Saturday, November 28, 2020

Slow

"I would slow down with inner peace," a friend of mine reflected after receiving his first speeding ticket. As he carried on the conversation I found myself feeling more connected with his story.

On my way to hospital this morning, I was reading the news about a possible coronavirus outbreak after healthcare workers carried out resuscitation of a patient. After what seemed like a run-of-the-mill lifesaving treatment, the staff found out that the patient tested positive for the coronavirus and they were not fully donned with personal protective equipment - something we knew was a true no-no. On the other hand, it was not the first time we take safety shortcuts when we're in a hurry for something.

When I related the news to other doctors by text messaging, I was entering the isolation ward. That's an area with negative pressure system. Thus I had to enter an additional door at the ward entrance, installed to create a buffer zone to stabilize the negative pressure inside the ward. As usual, I took my staff card to activate the access control. This should have taken me only a fraction of a second to open the automatic swing door. But not this time. Before I'd even thought about a defective door, I gritted my teeth to wait, and wait. Standstill.

The truth was that the hospital administrators had recently adjusted the automatic door hold-up time. In the end I had to wait longer and slow down. My face reddened. "Having a time-out is harder than I'd ever imagined."

I wish I could say that, after all the stories, I was fine with a slower pace, but that would be lying.

Friday, November 13, 2020

Library

One reason I've been borrowing books the way a hoarder does is that I decide to keep a good trove of reading materials. Tough anti-pandemic measures loom for the city. Who know? The public libraries can be shut down anytime.
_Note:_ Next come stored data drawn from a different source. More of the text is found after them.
theorem groupFallow_steady {l : Nat} {s0 : State} (hl : Covers 0x6001ae106 l) (x0 : Nat) (x1 : Nat) (s : State) (h0
    : Steady l s0 s) :
    Steady l s0 (groupFallow x0 x1 s) := by
  unfold groupFallow
  split
  · assumption
  · extract_lets +onlyGivenNames t1
    clear_value t1
    refine Steady.ite ?_ ?_
    · assumption
    · extract_lets +onlyGivenNames t2
      refine Steady.cut (t := t2) ?_ (fun ht2 => ?_)
      · unfold t2
        split
        · refine Steady.ite ?_ ?_
          · refine calPreempt_steady (hl.sub (by decide)) _ ?_
            assumption
          · assumption
        · assumption
      clear_value t2
      extract_lets +onlyGivenNames t3
      clear_value t3
      extract_lets +onlyGivenNames t4
      refine Steady.cut (t := t4) ?_ (fun ht4 => ?_)
      · unfold t4
        exact event_steady (hl.sub (by decide)) _ _ _ (by assumption)
      clear_value t4
      extract_lets +onlyGivenNames t5
      refine Steady.cut (t := t5) ?_ (fun ht5 => ?_)
      · unfold t5
        exact linkState_steady (hl.sub (by decide)) _ _ _ (by assumption)
      clear_value t5
      extract_lets +onlyGivenNames t6
      clear_value t6
      extract_lets +onlyGivenNames t7
      refine Steady.cut (t := t7) ?_ (fun ht7 => ?_)
      · unfold t7
        exact setGrp_steady (hl.sub (by decide)) _ _ _ (by assumption)
      clear_value t7
      extract_lets +onlyGivenNames t8
      refine Steady.cut (t := t8) ?_ (fun ht8 => ?_)
      · unfold t8
        split
        · refine setRun_steady (hl.sub (by decide)) _ _ ?_
          assumption
        · assumption
      clear_value t8
      refine Steady.ite ?_ ?_
      · assumption
      · refine Steady.ite ?_ ?_
        · refine Steady.ite ?_ ?_
          · refine moveEntries_steady (hl.sub (by decide)) _ _ _ _ ?_
            assumption
          · assumption
        · refine Steady.ite ?_ ?_
          · refine addEntry_steady (hl.sub (by decide)) _ _ ?_
            assumption
          · assumption

theorem trainStart_steady {l : Nat} {s0 : State} (hl : Covers 0x13a106 l) (x0 : Nat) (x1 : Nat) (s : State) (h0 :
    Steady l s0 s) :
    Steady l s0 (trainStart x0 x1 s) := by
  unfold trainStart
  refine Steady.ite ?_ ?_
  · assumption
  · extract_lets +onlyGivenNames t1
    refine Steady.cut (t := t1) ?_ (fun ht1 => ?_)
    · unfold t1
      split
      · refine Steady.ite ?_ ?_
        · refine calPreempt_steady (hl.sub (by decide)) _ ?_
          assumption
        · assumption
      · assumption
    clear_value t1
    extract_lets +onlyGivenNames t2
    clear_value t2
    extract_lets +onlyGivenNames t3
    refine Steady.cut (t := t3) ?_ (fun ht3 => ?_)
    · unfold t3
      exact setGrp_steady (hl.sub (by decide)) _ _ _ (by assumption)
    clear_value t3
    extract_lets +onlyGivenNames t4
    refine Steady.cut (t := t4) ?_ (fun ht4 => ?_)
    · unfold t4
      exact State_wr_steady (hl.sub (by decide)) _ _ _ (by assumption)
    clear_value t4
    refine linkState_steady (hl.sub (by decide)) _ _ _ ?_
    exact Steady.upd (m := 0x12000) (hl.sub (by decide))
      (by intro x; cases x <;> first | exact fun _ => rfl | exact fun h => absurd h (by decide)) (by assumption) rfl rfl rfl
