theorem setBits'_steady {l : Nat} {s0 : State} (hl : Covers 0x1fffffe5bf l) (x0 : Nat) (x1 : Nat) (x2 : Nat) (x3 :
    Bool) (s : State) (h0 : Steady l s0 s) :
    Steady l s0 (setBits' x0 x1 x2 x3 s) := by
  unfold setBits'
  extract_lets +onlyGivenNames t1
  clear_value t1
  refine Steady.ite ?_ ?_
  · assumption
  · refine Steady.ite ?_ ?_
    · extract_lets +onlyGivenNames t2
      clear_value t2
      refine Steady.ite ?_ ?_
      · refine leaseAcquire_steady (hl.sub (by decide)) _ _ ?_
        assumption
      · refine Steady.ite ?_ ?_
        · refine leaseResult_steady (hl.sub (by decide)) _ _ _ ?_
          assumption
        · refine Steady.ite ?_ ?_
          · refine leaseRelease_steady (hl.sub (by decide)) _ _ ?_
            assumption
          · refine Steady.ite ?_ ?_
            · refine leaseKeepalive_steady (hl.sub (by decide)) _ _ ?_
              assumption
            · refine leaseResult_steady (hl.sub (by decide)) _ _ _ ?_
              assumption
    · refine Steady.ite ?_ ?_
      · refine gateCommand_steady (hl.sub (by decide)) _ _ _ ?_
        assumption
      · refine Steady.ite ?_ ?_
        · extract_lets +onlyGivenNames t3
          refine Steady.cut (t := t3) ?_ (fun ht3 => ?_)
          · unfold t3
            refine Steady.ite ?_ ?_
            · refine ledgerFreeze_steady (hl.sub (by decide)) _ _ ?_
              assumption
            · assumption
          clear_value t3
          extract_lets +onlyGivenNames t4
          refine Steady.cut (t := t4) ?_ (fun ht4 => ?_)
          · unfold t4
            refine Steady.ite ?_ ?_
            · refine ledgerUnfreeze_steady (hl.sub (by decide)) _ _ ?_
              assumption
            · assumption
          clear_value t4
          extract_lets +onlyGivenNames t5
          refine Steady.cut (t := t5) ?_ (fun ht5 => ?_)
          · unfold t5
            refine Steady.ite ?_ ?_
            · refine clearRequest_steady (hl.sub (by decide)) _ _ ?_
              assumption
            · assumption
          clear_value t5
          refine Steady.ite ?_ ?_
          · refine clearConfirm_steady (hl.sub (by decide)) _ _ ?_
            assumption
          · assumption
        · refine Steady.ite ?_ ?_
          · refine usageClear_steady (hl.sub (by decide)) _ ?_
            assumption
          · refine Steady.ite ?_ ?_
            · refine calRun_steady (hl.sub (by decide)) _ _ _ ?_
              assumption
            · refine Steady.ite ?_ ?_
              · refine testCompose_steady (hl.sub (by decide)) _ ?_
                assumption
              · refine Steady.ite ?_ ?_
                · split
                  · refine nvlUpdate_steady (hl.sub (by decide)) _ _ ?_
                    assumption
                  · refine nvlAbort_steady (hl.sub (by decide)) _ ?_
                    assumption
                  · refine nvlConfirm_steady (hl.sub (by decide)) _ ?_
                    assumption
                  · refine nvlAdopt_steady (hl.sub (by decide)) _ ?_
                    assumption
                  · refine nvlVerify_steady (hl.sub (by decide)) _ _ ?_
                    assumption
                  · assumption
                · refine Steady.ite ?_ ?_
                  · extract_lets +onlyGivenNames t6
                    clear_value t6
                    extract_lets +onlyGivenNames t7
                    refine Steady.cut (t := t7) ?_ (fun ht7 => ?_)
                    · unfold t7
                      refine Steady.ite ?_ ?_
                      · refine chkClaim_steady (hl.sub (by decide)) _ _ ?_
                        assumption
                      · assumption
                    clear_value t7
                    extract_lets +onlyGivenNames t8
                    refine Steady.cut (t := t8) ?_ (fun ht8 => ?_)
                    · unfold t8
                      refine Steady.ite ?_ ?_
                      · refine chkDoInit_steady (hl.sub (by decide)) _ _ ?_
                        assumption
                      · assumption
                    clear_value t8
                    refine Steady.ite ?_ ?_
                    · refine chkRelease_steady (hl.sub (by decide)) _ _ ?_
                      assumption
                    · assumption
                  · refine Steady.ite ?_ ?_
                    · split
                      · refine jobAck_steady (hl.sub (by decide)) _ ?_
                        assumption
                      · refine cancelHead_steady (hl.sub (by decide)) _ ?_
                        assumption
                      · refine cancelJob_steady (hl.sub (by decide)) _ ?_
                        assumption
                      · refine cancelAll_steady (hl.sub (by decide)) _ ?_
                        assumption
                      · assumption
                    · refine Steady.ite ?_ ?_
                      · refine repairSkip_steady (hl.sub (by decide)) _ ?_
                        assumption
                      · refine Steady.ite ?_ ?_
                        · refine bankSwapRequest_steady (hl.sub (by decide)) _ _ ?_
                          assumption
                        · refine Steady.ite ?_ ?_
                          · extract_lets +onlyGivenNames t9
                            clear_value t9
                            extract_lets +onlyGivenNames t10
                            refine Steady.cut (t := t10) ?_ (fun ht10 => ?_)
                            · unfold t10
                              refine Steady.ite ?_ ?_
                              · refine dmaClaim_steady (hl.sub (by decide)) _ _ _ ?_
                                assumption
                              · assumption
                            clear_value t10
                            extract_lets +onlyGivenNames t11
                            refine Steady.cut (t := t11) ?_ (fun ht11 => ?_)
                            · unfold t11
                              refine Steady.ite ?_ ?_
                              · refine dmaAbort_steady (hl.sub (by decide)) _ _ ?_
                                assumption
                              · assumption
                            clear_value t11
                            extract_lets +onlyGivenNames t12
                            refine Steady.cut (t := t12) ?_ (fun ht12 => ?_)
                            · unfold t12
                              refine Steady.ite ?_ ?_
                              · refine dmaStart_steady (hl.sub (by decide)) _ _ ?_
                                assumption
                              · assumption
                            clear_value t12
                            refine Steady.ite ?_ ?_
                            · refine dmaRelease_steady (hl.sub (by decide)) _ _ ?_
                              assumption
                            · assumption
                          · refine Steady.ite ?_ ?_
                            · extract_lets +onlyGivenNames t13
                              clear_value t13
                              extract_lets +onlyGivenNames t14
                              refine Steady.cut (t := t14) ?_ (fun ht14 => ?_)
                              · unfold t14
                                refine Steady.ite ?_ ?_
                                · refine selfRefreshEnter_steady (hl.sub (by decide)) _ _ ?_
                                  assumption
                                · assumption
                              clear_value t14
                              refine Steady.ite ?_ ?_
                              · refine selfRefreshExit_steady (hl.sub (by decide)) _ _ ?_
                                assumption
                              · assumption
                            · refine Steady.ite ?_ ?_
                              · refine memRetire_steady (hl.sub (by decide)) _ _ ?_
                                assumption
                              · refine Steady.ite ?_ ?_
                                · refine freqChange_steady (hl.sub (by decide)) _ ?_
                                  assumption
                                · refine Steady.ite ?_ ?_
                                  · split
                                    · refine memScrub_steady (hl.sub (by decide)) _ ?_
                                      assumption
                                    · refine memInvalidate_steady (hl.sub (by decide)) _ ?_
                                      assumption
                                    · assumption
                                  · refine Steady.ite ?_ ?_
                                    · refine flipArm_steady (hl.sub (by decide)) _ ?_
                                      assumption
                                    · refine Steady.ite ?_ ?_
                                      · refine tiltCommand_steady (hl.sub (by decide)) _ _ ?_
                                        assumption
                                      · refine Steady.ite ?_ ?_
                                        · split
                                          rename_i t15 heq15
                                          have hk15 := congrArg Prod.snd heq15
                                          dsimp only at hk15
                                          refine Steady.cut (t := t15) ?_ (fun ht15 => ?_)
                                          · rw [← hk15]
                                            exact retireTile_steady (hl.sub (by decide)) _ _ _ _ (by assumption)
                                          clear heq15 hk15
                                          exact State_set_steady (hl.sub (by decide)) _ _ _ (by assumption)
                                        · refine Steady.ite ?_ ?_
                                          · split
                                            rename_i t16 heq16
                                            have hk16 := congrArg Prod.snd heq16
                                            dsimp only at hk16
                                            refine Steady.cut (t := t16) ?_ (fun ht16 => ?_)
                                            · rw [← hk16]
                                              exact retireSlice_steady (hl.sub (by decide)) _ _ _ _ (by assumption)
                                            clear heq16 hk16
                                            refine settleSwaps_steady (hl.sub (by decide)) _ ?_
                                            exact State_set_steady (hl.sub (by decide)) _ _ _ (by assumption)
                                          · refine Steady.ite ?_ ?_
                                            · extract_lets +onlyGivenNames t17
                                              clear_value t17
                                              extract_lets +onlyGivenNames t18
                                              refine Steady.cut (t := t18) ?_ (fun ht18 => ?_)
                                              · unfold t18
                                                refine Steady.ite ?_ ?_
                                                · refine trainCmd_steady (hl.sub (by decide)) _ _ ?_
                                                  assumption
                                                · assumption
                                              clear_value t18
                                              extract_lets +onlyGivenNames t19
                                              refine Steady.cut (t := t19) ?_ (fun ht19 => ?_)
                                              · unfold t19
                                                refine Steady.ite ?_ ?_
                                                · refine bkSlip_steady (hl.sub (by decide)) _ _ ?_
                                                  assumption
                                                · assumption
                                              clear_value t19
                                              refine Steady.ite ?_ ?_
                                              · refine spareGo_steady (hl.sub (by decide)) _ _ _ ?_
                                                assumption
                                              · assumption
                                            · refine Steady.ite ?_ ?_
                                              · refine encReref_steady (hl.sub (by decide)) _ _ ?_
                                                assumption
                                              · refine Steady.ite ?_ ?_
                                                · extract_lets +onlyGivenNames t20
                                                  refine Steady.cut (t := t20) ?_ (fun ht20 => ?_)
                                                  · unfold t20
                                                    refine Steady.ite ?_ ?_
                                                    · refine encZero_steady (hl.sub (by decide)) _ _ ?_
                                                      assumption
                                                    · assumption
                                                  clear_value t20
                                                  refine Steady.ite ?_ ?_
                                                  · refine encZero_steady (hl.sub (by decide)) _ _ ?_
                                                    assumption
                                                  · assumption
                                                · refine Steady.ite ?_ ?_
                                                  · split
                                                    · refine homeCmd_steady (hl.sub (by decide)) _ _ ?_
                                                      assumption
                                                    · refine homeCmd_steady (hl.sub (by decide)) _ _ ?_
                                                      assumption
                                                    · refine plnMove_steady (hl.sub (by decide)) _ ?_
                                                      assumption
                                                    · refine plnStop_steady (hl.sub (by decide)) _ ?_
                                                      assumption
                                                    · assumption
                                                  · assumption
With more than a dozen library books - fiction and non-fiction - on hand, I don't feel all that needy. And it's pretty much guaranteed I can pick the one that fits my day. I dived into the novel The Midnight Library by Matt Haig today. That's about a depressed 35-year-old Nora who is on the point of taking her own life. And my daughter told me a Hong Kong student jumped from height yesterday. Alas, that wasn't her school but her teachers decided to have a morning meeting to help students go through the saddening news.
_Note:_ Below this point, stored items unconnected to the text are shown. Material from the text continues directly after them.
theorem execTilthRestore_steady (party : Nat) (s : State) :
    ∃ t, execTilthRestore party s = .next t ∧ Steady 0x1ffffff7ff s.begin t := by
  have hl : Covers 0x1ffffff7ff 0x1ffffff7ff := rfl
  refine ⟨_, rfl, ?_⟩
  refine partyField_steady (hl.sub (by decide)) _ _ _ _ _ ?_
  exact Steady.refl _

theorem execTilthAbort_steady (party : Nat) (s : State) :
    ∃ t, execTilthAbort party s = .next t ∧ Steady 0x1ffffff7ff s.begin t := by
  have hl : Covers 0x1ffffff7ff 0x1ffffff7ff := rfl
  refine ⟨_, rfl, ?_⟩
  refine partyField_steady (hl.sub (by decide)) _ _ _ _ _ ?_
  exact Steady.refl _

theorem execTilthJobTileDone_steady (s : State) :
    ∃ t, execTilthJobTileDone s = .next t ∧ Steady 0x184106 s.begin t := by
  have hl : Covers 0x184106 0x184106 := rfl
  refine ⟨_, rfl, ?_⟩
  refine tiltStep_steady (hl.sub (by decide)) _ ?_
  exact Steady.refl _

theorem execFenceNop_steady (seq : Nat) (off : Nat) (data : Nat) (s : State) :
    ∃ t, execFenceNop seq off data s = .next t ∧ Steady 0x1e005fe32f s.begin t := by
  have hl : Covers 0x1e005fe32f 0x1e005fe32f := rfl
  refine ⟨_, rfl, ?_⟩
  refine awake_steady (hl.sub (by decide)) _ _ ?_ (fun _ _ => ?_)
  · exact Steady.refl _
  · refine fenceRequest_steady (hl.sub (by decide)) _ _ _ _ _ ?_
    assumption

theorem execFenceRead_steady (seq : Nat) (off : Nat) (data : Nat) (s : State) :
    ∃ t, execFenceRead seq off data s = .next t ∧ Steady 0x1e005fe32f s.begin t := by
  have hl : Covers 0x1e005fe32f 0x1e005fe32f := rfl
  refine ⟨_, rfl, ?_⟩
  refine awake_steady (hl.sub (by decide)) _ _ ?_ (fun _ _ => ?_)
  · exact Steady.refl _
  · refine fenceRequest_steady (hl.sub (by decide)) _ _ _ _ _ ?_
    assumption

theorem execFenceWrite_steady (seq : Nat) (off : Nat) (data : Nat) (s : State) :
    ∃ t, execFenceWrite seq off data s = .next t ∧ Steady 0x1e005fe32f s.begin t := by
  have hl : Covers 0x1e005fe32f 0x1e005fe32f := rfl
  refine ⟨_, rfl, ?_⟩
  refine awake_steady (hl.sub (by decide)) _ _ ?_ (fun _ _ => ?_)
  · exact Steady.refl _
  · refine fenceRequest_steady (hl.sub (by decide)) _ _ _ _ _ ?_
    assumption

theorem execFenceBadFrame_steady (cycles : Nat) (bytes : List Byte) (s : State) :
    ∃ t, execFenceBadFrame cycles bytes s = .next t ∧ Steady 0x1e005fe32f s.begin t := by
  have hl : Covers 0x1e005fe32f 0x1e005fe32f := rfl
  refine ⟨_, rfl, ?_⟩
  refine awake_steady (hl.sub (by decide)) _ _ ?_ (fun _ _ => ?_)
  · exact Steady.refl _
  · refine fenceFrame_steady (hl.sub (by decide)) _ _ _ ?_
    assumption

theorem execFenceWatchdogExpiry_steady (s : State) :
    ∃ t, execFenceWatchdogExpiry s = .next t ∧ Steady 0xe00106107 s.begin t := by
  have hl : Covers 0xe00106107 0xe00106107 := rfl
  refine ⟨_, rfl, ?_⟩
  refine awake_steady (hl.sub (by decide)) _ _ ?_ (fun _ _ => ?_)
  · exact Steady.refl _
  · refine watchdogExpiry_steady (hl.sub (by decide)) _ ?_
    assumption

theorem execFenceFallow_steady (on : Bool) (s : State) :
    ∃ t, execFenceFallow on s = .next t ∧ Steady 0xe00106107 s.begin t := by
  have hl : Covers 0xe00106107 0xe00106107 := rfl
  refine ⟨_, rfl, ?_⟩
  refine fenceDo_steady (hl.sub (by decide)) _ _ ?_ (fun _ _ => ?_)
  · exact Steady.refl _
  · refine fenceFallow_steady (hl.sub (by decide)) _ _ ?_
    assumption

theorem execRevokeLease_steady (s : State) :
    ∃ t, execRevokeLease s = .next t ∧ Steady 0x100106 s.begin t := by
  have hl : Covers 0x100106 0x100106 := rfl
  refine ⟨_, rfl, ?_⟩
  refine fenceDo_steady (hl.sub (by decide)) _ _ ?_ (fun _ _ => ?_)
  · exact Steady.refl _
  · refine revokeLease_steady (hl.sub (by decide)) _ ?_
    assumption

theorem execLeaseLock_steady (on : Bool) (s : State) :
    ∃ t, execLeaseLock on s = .next t ∧ Steady 0x4 s.begin t := by
  have hl : Covers 0x4 0x4 := rfl
  refine ⟨_, rfl, ?_⟩
  refine fenceDo_steady (hl.sub (by decide)) _ _ ?_ (fun _ _ => ?_)
  · exact Steady.refl _
  · refine leaseLock_steady (hl.sub (by decide)) _ _ ?_
    assumption

theorem execThermtripRelease_steady (s : State) :
    ∃ t, execThermtripRelease s = .next t ∧ Steady 0x800000005 s.begin t := by
  have hl : Covers 0x800000005 0x800000005 := rfl
  refine ⟨_, rfl, ?_⟩
  refine fenceDo_steady (hl.sub (by decide)) _ _ ?_ (fun _ _ => ?_)
  · exact Steady.refl _
  · refine thermtripRelease_steady (hl.sub (by decide)) _ ?_
    assumption

theorem execFenceTripClear_steady (mask : Nat) (s : State) :
    ∃ t, execFenceTripClear mask s = .next t ∧ Steady 0xe00106107 s.begin t := by
  have hl : Covers 0xe00106107 0xe00106107 := rfl
  refine ⟨_, rfl, ?_⟩
  refine fenceDo_steady (hl.sub (by decide)) _ _ ?_ (fun _ _ => ?_)
  · exact Steady.refl _
  · refine tripClear_steady (hl.sub (by decide)) _ _ ?_
    assumption

theorem execTxEnableWrite_steady (value : Nat) (s : State) :
    ∃ t, execTxEnableWrite value s = .next t ∧ Steady 0x6001be10e s.begin t := by
  have hl : Covers 0x6001be10e 0x6001be10e := rfl
  refine ⟨_, rfl, ?_⟩
  refine fenceDo_steady (hl.sub (by decide)) _ _ ?_ (fun _ _ => ?_)
  · exact Steady.refl _
  · refine txEnable_steady (hl.sub (by decide)) _ _ ?_
    assumption

theorem execLimitForceWrite_steady (value : Nat) (s : State) :
    ∃ t, execLimitForceWrite value s = .next t ∧ Steady 0x4 s.begin t := by
  have hl : Covers 0x4 0x4 := rfl
  refine ⟨_, rfl, ?_⟩
  refine fenceDo_steady (hl.sub (by decide)) _ _ ?_ (fun _ _ => ?_)
  · exact Steady.refl _
  · refine limitForce_steady (hl.sub (by decide)) _ _ ?_
    assumption

theorem execServiceEnableWrite_steady (on : Bool) (s : State) :
    ∃ t, execServiceEnableWrite on s = .next t ∧ Steady 0x100054032e s.begin t := by
  have hl : Covers 0x100054032e 0x100054032e := rfl
  refine ⟨_, rfl, ?_⟩
  refine fenceDo_steady (hl.sub (by decide)) _ _ ?_ (fun _ _ => ?_)
  · exact Steady.refl _
  · refine serviceEnable_steady (hl.sub (by decide)) _ _ ?_
    assumption

theorem execDoseCeilingWrite_steady (value : Nat) (s : State) :
    ∃ t, execDoseCeilingWrite value s = .next t ∧ Steady 0xe00106107 s.begin t := by
  have hl : Covers 0xe00106107 0xe00106107 := rfl
  refine ⟨_, rfl, ?_⟩
  refine fenceDo_steady (hl.sub (by decide)) _ _ ?_ (fun _ _ => ?_)
  · exact Steady.refl _
  · refine doseCeiling_steady (hl.sub (by decide)) _ _ ?_
    assumption

theorem execLedgerAuthorise_steady (key : Nat) (s : State) :
    ∃ t, execLedgerAuthorise key s = .next t ∧ Steady 0x4 s.begin t := by
  have hl : Covers 0x4 0x4 := rfl
  refine ⟨_, rfl, ?_⟩
  refine fenceDo_steady (hl.sub (by decide)) _ _ ?_ (fun _ _ => ?_)
  · exact Steady.refl _
  · refine ledgerKey_steady (hl.sub (by decide)) _ _ ?_
    assumption

theorem execHoldReqEdge_steady (s : State) :
    ∃ t, execHoldReqEdge s = .next t ∧ Steady 0xe00106107 s.begin t := by
  have hl : Covers 0xe00106107 0xe00106107 := rfl
  refine ⟨_, rfl, ?_⟩
  refine holdEdge_steady (hl.sub (by decide)) _ ?_
  exact Steady.refl _

theorem execDoorOkEdge_steady (s : State) :
    ∃ t, execDoorOkEdge s = .next t ∧ Steady 0xe00106107 s.begin t := by
  have hl : Covers 0xe00106107 0xe00106107 := rfl
  refine ⟨_, rfl, ?_⟩
  refine doorEdge_steady (hl.sub (by decide)) _ ?_
  exact Steady.refl _

theorem execInterlockRelease_steady (door : Bool) (s : State) :
    ∃ t, execInterlockRelease door s = .next t ∧ Steady 0x800000005 s.begin t := by
  have hl : Covers 0x800000005 0x800000005 := rfl
  refine ⟨_, rfl, ?_⟩
  refine awake_steady (hl.sub (by decide)) _ _ ?_ (fun _ _ => ?_)
  · exact Steady.refl _
  · refine interlockRelease_steady (hl.sub (by decide)) _ _ ?_
    assumption

theorem execAonComparatorRead_steady (readings : List Int) (s : State) :
    ∃ t, execAonComparatorRead readings s = .next t ∧ Steady 0x1ffffff53f s.begin t := by
  have hl : Covers 0x1ffffff53f 0x1ffffff53f := rfl
  refine ⟨_, rfl, ?_⟩
  refine awake_steady (hl.sub (by decide)) _ _ ?_ (fun _ _ => ?_)
  · exact Steady.refl _
  · refine comparatorRead_steady (hl.sub (by decide)) _ _ ?_
    assumption

theorem execThermalStopLimit_steady (s : State) :
    ∃ t, execThermalStopLimit s = .next t ∧ Steady 0x400000104 s.begin t := by
  have hl : Covers 0x400000104 0x400000104 := rfl
  refine ⟨_, rfl, ?_⟩
  refine awake_steady (hl.sub (by decide)) _ _ ?_ (fun _ _ => ?_)
  · exact Steady.refl _
  · refine thermalStopLimit_steady (hl.sub (by decide)) _ ?_
    assumption

theorem execThermalShutdown_steady (heldMs : Nat) (stopMs : Nat) (s : State) :
    ∃ t, execThermalShutdown heldMs stopMs s = .next t ∧ Steady 0x1ffffff53f s.begin t := by
  have hl : Covers 0x1ffffff53f 0x1ffffff53f := rfl
  refine ⟨_, rfl, ?_⟩
  refine awake_steady (hl.sub (by decide)) _ _ ?_ (fun _ _ => ?_)
  · exact Steady.refl _
  · refine thermalShutdown_steady (hl.sub (by decide)) _ _ _ ?_
    assumption

theorem execHkRound_steady (readings : List (Option Int)) (taken : Bool) (s : State) :
    ∃ t, execHkRound readings taken s = .next t ∧ Steady 0x1ffffff53f s.begin t := by
  have hl : Covers 0x1ffffff53f 0x1ffffff53f := rfl
  refine ⟨_, rfl, ?_⟩
  refine hkRound_steady (hl.sub (by decide)) _ _ _ ?_
  exact Steady.refl _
As I read about Nora's story, I got carried away with the plot that there is a library between life and death. Nora was fascinated, too. She found herself in the Midnight Library before she decided to die. There were aisles and aisles of shelves, with books everywhere - definitely more than my trove. The bookshelves go on for ever in that library, as it turns out.

"Every book provides a chance to try another life you could have lived," the librarian told Nora. "To see how things would be different if you had made other choices."

The way Matt Haig narrates the infinite number of ways to pick our book, our life, and our decision, turns out to be the best antidote to the shocking news story.